(Dataset entries)
******************************

theorem axis_weight (v : FVal) (n : Nat) : (axis v n).2 < 256 := by
  rw [axis]
  dsimp only
  omega

/-! ## Weights (R272) -/

theorem footprint_sum (h : THeader) (m layer : Nat) (u v : FVal) : ((footprint h m layer u v).map fun x => x.2).sum = 65536 := by
  obtain ⟨gx, hx⟩ := Nat.exists_eq_add_of_le (axis_weight u (TexHdr.width h m)).le
  obtain ⟨gy, hy⟩ := Nat.exists_eq_add_of_le (axis_weight v (TexHdr.height h m)).le
  rw [footprint]
  generalize axis u (TexHdr.width h m) = a at *
  generalize axis v (TexHdr.height h m) = b at *
  obtain ⟨i, fx⟩ := a
  obtain ⟨j, fy⟩ := b
  dsimp only at *
  rw [Nat.sub_eq_of_eq_add' hx, Nat.sub_eq_of_eq_add' hy]
  simp only [List.map_cons, List.map_nil, List.sum_cons, List.sum_nil]
  calc gx * gy + (fx * gy + (gx * fy + (fx * fy + 0))) = (fx + gx) * (fy + gy) := by ring
    _ = 256 * 256 := by rw [← hx, ← hy]

theorem sum_filter_weights (l : List (Option Nat × Nat)) :
    ((l.filter fun x => x.2 != 0).map fun x => x.2).sum = (l.map fun x => x.2).sum := by
  induction l with
  | nil => rfl
  | cons x l ih =>
    by_cases hx : x.2 = 0
    · rw [List.filter_cons_of_neg (by simp [hx]), ih, List.map_cons, List.sum_cons, hx, Nat.zero_add]
    · rw [List.filter_cons_of_pos (by simpa using hx), List.map_cons, List.map_cons, List.sum_cons, List.sum_cons, ih]

theorem sum_scaled_weights (l : List (Option Nat × Nat)) (k : Nat) :
    ((l.map fun x => (x.1, x.2 * k)).map fun x => x.2).sum = (l.map fun x => x.2).sum * k := by
  rw [List.map_map, ← List.sum_map_mul_right]
  rfl

theorem filtered_sum (h : THeader) (l layer : Nat) (u v : FVal) :
    ((filtered h l layer u v).1.map fun x => x.2).sum = 2 ^ (filtered h l layer u v).2 := by
  rw [filtered]
  split
  · rfl
  · exact (sum_filter_weights _).trans (footprint_sum h _ layer u v)
  · dsimp only
    rw [sum_filter_weights, List.map_append, List.sum_append, sum_scaled_weights, sum_scaled_weights, footprint_sum, footprint_sum,
      ← Nat.mul_add, Nat.sub_add_cancel (by omega)]
    rfl

/-! ## Rounding at another exponent -/

theorem bitLen_mul_two_pow {m : Nat} (hm : m ≠ 0) (k : Nat) : bitLen (m * 2 ^ k) = bitLen m + k := by
  have hlog : (m * 2 ^ k).log2 = m.log2 + k := by
    induction k with
    | zero => rw [Nat.pow_zero, Nat.mul_one, Nat.add_zero]
    | succ k ih => rw [Nat.pow_succ, ← Nat.mul_assoc, Nat.mul_comm, Nat.log2_two_mul (by positivity), ih, Nat.add_assoc]
  rw [bitLen, if_neg (by positivity), bitLen, if_neg hm, hlog]
  omega

theorem quantum_shift (f : FFmt) (m k : Nat) (e : Int) : f.quantum ⟨m * 2 ^ k, e - k, false⟩ = f.quantum ⟨m, e, false⟩ := by
  rw [FFmt.quantum, FFmt.quantum]
  dsimp only
  by_cases hm : m = 0
  · rw [hm, Nat.zero_mul, if_pos rfl, if_pos rfl]
  · rw [if_neg (by positivity), if_neg hm, bitLen_mul_two_pow hm]
    congr 1
    omega

theorem roundsUp_rne_shift (neg : Bool) (n rem j k : Nat) :
    roundsUp .rne neg n (rem * 2 ^ k) (j + k) false = roundsUp .rne neg n rem j false := by
  have hpos : 0 < 2 ^ k := by positivity
  have hgt : 2 ^ j * 2 ^ k < 2 * (rem * 2 ^ k) ↔ 2 ^ j < 2 * rem := by
    rw [← Nat.mul_assoc]
    exact Nat.mul_lt_mul_right hpos
  have heq : 2 * (rem * 2 ^ k) = 2 ^ j * 2 ^ k ↔ 2 * rem = 2 ^ j := by
    rw [← Nat.mul_assoc]
    exact Nat.mul_left_inj hpos.ne'
  simp only [roundsUp, Nat.pow_add, gt_iff_lt, hgt, heq]

/-- A magnitude has one rounding whatever its exponent is written as. -/
theorem roundMag_shift (f : FFmt) (neg : Bool) (m k : Nat) (e : Int) :
    f.roundMag .rne neg ⟨m * 2 ^ k, e - k, false⟩ = f.roundMag .rne neg ⟨m, e, false⟩ := by
  rw [FFmt.roundMag, FFmt.roundMag, quantum_shift]
  generalize f.quantum ⟨m, e, false⟩ = q
  dsimp only
  by_cases hle : q ≤ e
  · rw [if_pos hle]
    by_cases hlek : q ≤ e - k
    · rw [if_pos hlek, Nat.mul_assoc, ← Nat.pow_add, show k + (e - k - q).toNat = (e - q).toNat by omega]
    · have hsplit : m * 2 ^ k = m * 2 ^ (e - q).toNat * 2 ^ (q - (e - k)).toNat := by
        rw [Nat.mul_assoc, ← Nat.pow_add, show (e - q).toNat + (q - (e - k)).toNat = k by omega]
      rw [if_neg hlek, hsplit, Nat.mul_mod_left, Nat.mul_div_cancel _ (by positivity)]
      rfl
  · have hj : (q - (e - k)).toNat = (q - e).toNat + k := by omega
    rw [if_neg hle, if_neg (by omega), hj, Nat.pow_add, Nat.mul_div_mul_right _ _ (by positivity), Nat.mul_mod_mul_right,
      roundsUp_rne_shift]
    have hzero : (m % 2 ^ (q - e).toNat * 2 ^ k = 0) = (m % 2 ^ (q - e).toNat = 0) := by
      rw [Nat.mul_eq_zero]
      exact propext (or_iff_left (by positivity))
    simp only [hzero]

theorem round_shift (f : FFmt) (neg : Bool) (m k : Nat) (e : Int) :
    f.round false .rne neg ⟨m * 2 ^ k, e - k, false⟩ = f.round false .rne neg ⟨m, e, false⟩ := by
  rw [FFmt.round, FFmt.round, roundMag_shift]

/-- A quotient by 1 is rounded as the magnitude itself. -/
theorem round_quot_one (f : FFmt) (neg : Bool) (m : Nat) (e : Int) :
    f.round false .rne neg (Mag.quot m e 1 0) = f.round false .rne neg ⟨m, e, false⟩ := by
  have hquot : Mag.quot m e 1 0 = ⟨m * 2 ^ (guardBits + bitLen 1), e - (guardBits + bitLen 1 : Nat), false⟩ := by
    rw [Mag.quot, Nat.div_one, Nat.mod_one, Int.sub_zero]
    rfl
  rw [hquot, round_shift]

/-! ## Sums at another exponent -/

theorem add_scale (a b : FVal) (k : Int) : (FVal.add false (a.scale k) (b.scale k)).1 = (FVal.add false a b).1.scale k := by
  cases a with
  | nan => rfl
  | inf s =>
    cases b with
    | nan => rfl
    | inf t => by_cases hst : s = t <;> simp [FVal.scale, FVal.add, hst]
    | fin t n y => rfl
  | fin s m x =>
    cases b with
    | nan => rfl
    | inf t => rfl
    | fin t n y =>
      have hq (z : Int) : z + k - min (x + k) (y + k) = z - min x y := by omega
      have hmin : min (x + k) (y + k) = min x y + k := by omega
      have hs : scaled s m (x + k) (min x y + k) = scaled s m x (min x y) := by rw [scaled, scaled, ← hmin, hq x]
      have ht : scaled t n (y + k) (min x y + k) = scaled t n y (min x y) := by rw [scaled, scaled, ← hmin, hq y]
      simp only [FVal.scale, FVal.add, hs, ht, hmin]
      by_cases hz : scaled s m x (min x y) + scaled t n y (min x y) = 0
      · simp only [hz, if_true]
      · simp only [hz, if_false]

theorem sum_scale {l : List FVal} (hl : l ≠ []) (k : Int) : FVal.sum false (l.map fun v => v.scale k) = (FVal.sum false l).scale k := by
  induction l with
  | nil => exact absurd rfl hl
  | cons t r ih =>
    cases r with
    | nil => rfl
    | cons u r =>
      have hrest := ih (List.cons_ne_nil u r)
      calc (FVal.add false (t.scale k) (FVal.sum false ((u :: r).map fun v => v.scale k))).1
          = (FVal.add false (t.scale k) ((FVal.sum false (u :: r)).scale k)).1 := by rw [hrest]
        _ = _ := add_scale t _ k

theorem scale_eq_inf (v : FVal) (k : Int) (s : Bool) : v.scale k = .inf s ↔ v = .inf s := by
  cases v <;> simp [FVal.scale]

theorem sumInvalid_scale (ts : List (FVal × Bool)) (k : Int) :
    FVal.sumInvalid (ts.map fun p => (p.1.scale k, p.2)) = FVal.sumInvalid ts := by
  simp only [FVal.sumInvalid, List.any_map, Function.comp_def, scale_eq_inf]

/-! ## Channels (R267, R272) -/

theorem natOfBytes_take_one (bs : List Byte) (c : Nat) : natOfBytes ((bs.drop c).take 1) = (bs.getD c 0).toNat := by
  induction c generalizing bs with
  | zero =>
    cases bs with
    | nil => rfl
    | cons b r => rfl
  | succ c ih =>
    cases bs with
    | nil => rfl
    | cons b r => exact ih r

/-- The bytes of a channel of the formats whose channels are all of one size. -/
theorem texelBytes_div {fmt ch c : Nat} (hc : c < TexHdr.channels fmt ch)
    (hf : fmt ∈ [0x01, 0x02, 0x03, 0x05, 0x06, 0x07, 0x08, 0x09, 0x0A, 0x10, 0x11]) :
    TexHdr.texelBytes fmt ch / max 1 (TexHdr.channels fmt ch) =
      if fmt ≤ 0x03 ∨ fmt = 0x10 then 1 else if 0x08 ≤ fmt ∧ fmt ≤ 0x0A then 4 else 2 := by
  simp only [List.mem_cons, List.not_mem_nil, or_false] at hf
  rcases hf with rfl | rfl | rfl | rfl | rfl | rfl | rfl | rfl | rfl | rfl | rfl
  iterate 9 simp [TexHdr.texelBytes, TexHdr.channels]
  all_goals
    have hch : 0 < ch := Nat.zero_lt_of_lt hc
    have hmax : max 1 ch = ch := by omega
  · exact (congrArg (ch / ·) hmax).trans (Nat.div_self hch)
  · exact (congrArg (2 * ch / ·) hmax).trans (Nat.mul_div_cancel _ hch)

theorem texelChannel_unorm {fmt ch c : Nat} (hf : fmt = 1 ∨ fmt = 2 ∨ fmt = 3) (hc : c < TexHdr.channels fmt ch) (bs : List Byte) :
    texelChannel fmt ch bs c = .fin false (bs.getD c 0).toNat 0 := by
  have hsize := texelBytes_div hc (by simp only [List.mem_cons]; omega)
  rw [if_pos (by omega)] at hsize
  have hraw : FVal.fin false (natOfBytes ((bs.drop (c * (TexHdr.texelBytes fmt ch / max 1 (TexHdr.channels fmt ch)))).take
      (TexHdr.texelBytes fmt ch / max 1 (TexHdr.channels fmt ch)))) 0 = .fin false (bs.getD c 0).toNat 0 := by
    rw [hsize, Nat.mul_one, natOfBytes_take_one]
  refine (if_neg (Nat.not_le.mpr hc)).trans ?_
  rcases hf with rfl | rfl | rfl <;> exact hraw

/-- The format of a channel of a float or latent texel. -/
def channelFmt (fmt : Nat) : FFmt := if fmt = 0x10 then e4m3 else if 0x08 ≤ fmt ∧ fmt ≤ 0x0A then binary32 else binary16

/-- The bytes of such a channel. -/
def channelSize (fmt : Nat) : Nat := if fmt = 0x10 then 1 else if 0x08 ≤ fmt ∧ fmt ≤ 0x0A then 4 else 2

/-- The float formats, the latent ones among them. -/
def floatFormats : List Nat := [0x05, 0x06, 0x07, 0x08, 0x09, 0x0A, 0x10, 0x11]

theorem texelChannel_float {fmt ch c : Nat} (hf : fmt ∈ floatFormats) (hc : c < TexHdr.channels fmt ch) (bs : List Byte) :
    texelChannel fmt ch bs c = (channelFmt fmt).decode (natOfBytes ((bs.drop (c * channelSize fmt)).take (channelSize fmt))) := by
  simp only [floatFormats, List.mem_cons, List.not_mem_nil, or_false] at hf
  have hsize := texelBytes_div hc (by simp only [List.mem_cons, List.not_mem_nil, or_false]; omega)
  rw [if_congr (or_iff_right (by omega)) rfl rfl, ← channelSize] at hsize
  have hraw := congrArg (fun k => (channelFmt fmt).decode (natOfBytes ((bs.drop (c * k)).take k))) hsize
  refine (if_neg (Nat.not_le.mpr hc)).trans ?_
  rcases hf with rfl | rfl | rfl | rfl | rfl | rfl | rfl | rfl <;> exact hraw

theorem mul_one_fst (v : FVal) : (FVal.mul v (.fin false 1 0)).1 = v := by
  cases v with
  | nan => rfl
  | inf s => cases s <;> rfl
  | fin s m e =>
    rw [FVal.mul, Nat.mul_one, Int.add_zero, Bool.bne_false]

theorem sum_integers (l : List Nat) : FVal.sum false (l.map fun n => .fin false n 0) = .fin false l.sum 0 := by
  induction l with
  | nil => rfl
  | cons n l ih =>
    cases l with
    | nil => rfl
    | cons k l =>
      have hadd (a b : Nat) : (FVal.add false (.fin false a 0) (.fin false b 0)).1 = .fin false (a + b) 0 := by
        have hval (x : Nat) : scaled false x 0 (min 0 0) = (x : Int) := by simp [scaled]
        rw [FVal.add]
        simp only [hval]
        split
        · rw [show a + b = 0 by omega]; rfl
        · rw [decide_eq_false (by omega), show ((a : Int) + b).natAbs = a + b by omega]; rfl
      calc (FVal.add false (.fin false n 0) (FVal.sum false ((k :: l).map fun n => .fin false n 0))).1
          = (FVal.add false (.fin false n 0) (.fin false (k :: l).sum 0)).1 := by rw [ih]
        _ = .fin false (n :: k :: l).sum 0 := hadd _ _

/-- A texel's weighted value of a channel. -/
def channelTerm (fmt ch c : Nat) (border : DWord) (x : Option (List Byte) × Nat) : FVal × Bool :=
  FVal.mul (match x.1 with
    | some bs => texelChannel fmt ch bs c
    | none => borderChannel fmt border c) (.fin false x.2 0)

/-- An exact weighted sum, over 2^shift and a denominator, rounded once. -/
def roundedQuotient (v : FVal) (shift den : Nat) : Nat :=
  match v with
  | .nan => binary32.nanCode
  | .inf s => binary32.infCode s
  | .fin s m e => (binary32.round false .rne s (Mag.quot m (e - shift) den 0)).code

theorem channelValue_eq (fmt ch : Nat) (border : DWord) (texels : List (Option (List Byte) × Nat)) (shift c : Nat) :
    channelValue fmt ch border texels shift c =
      if FVal.sumInvalid (texels.map (channelTerm fmt ch c border)) then binary32.nanCode
      else roundedQuotient (FVal.sum false ((texels.map (channelTerm fmt ch c border)).map fun t => t.1)) shift (channelDen fmt c) := by
  rw [channelValue]
  rfl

******************************

- **ASSIGNMENT**: Starting with the line above that holds "f.roundMag .rne neg ⟨m *" and stopping with the line that holds "by_cases hlek : q ≤ e - k", reproduce each line exactly, omitting all other lines.

- **ANSWER TO THIS TASK**:
    f.roundMag .rne neg ⟨m * 2 ^ k, e - k, false⟩ = f.roundMag .rne neg ⟨m, e, false⟩ := by
  rw [FFmt.roundMag, FFmt.roundMag, quantum_shift]
  generalize f.quantum ⟨m, e, false⟩ = q
  dsimp only
  by_cases hle : q ≤ e
  · rw [if_pos hle]
    by_cases hlek : q ≤ e - k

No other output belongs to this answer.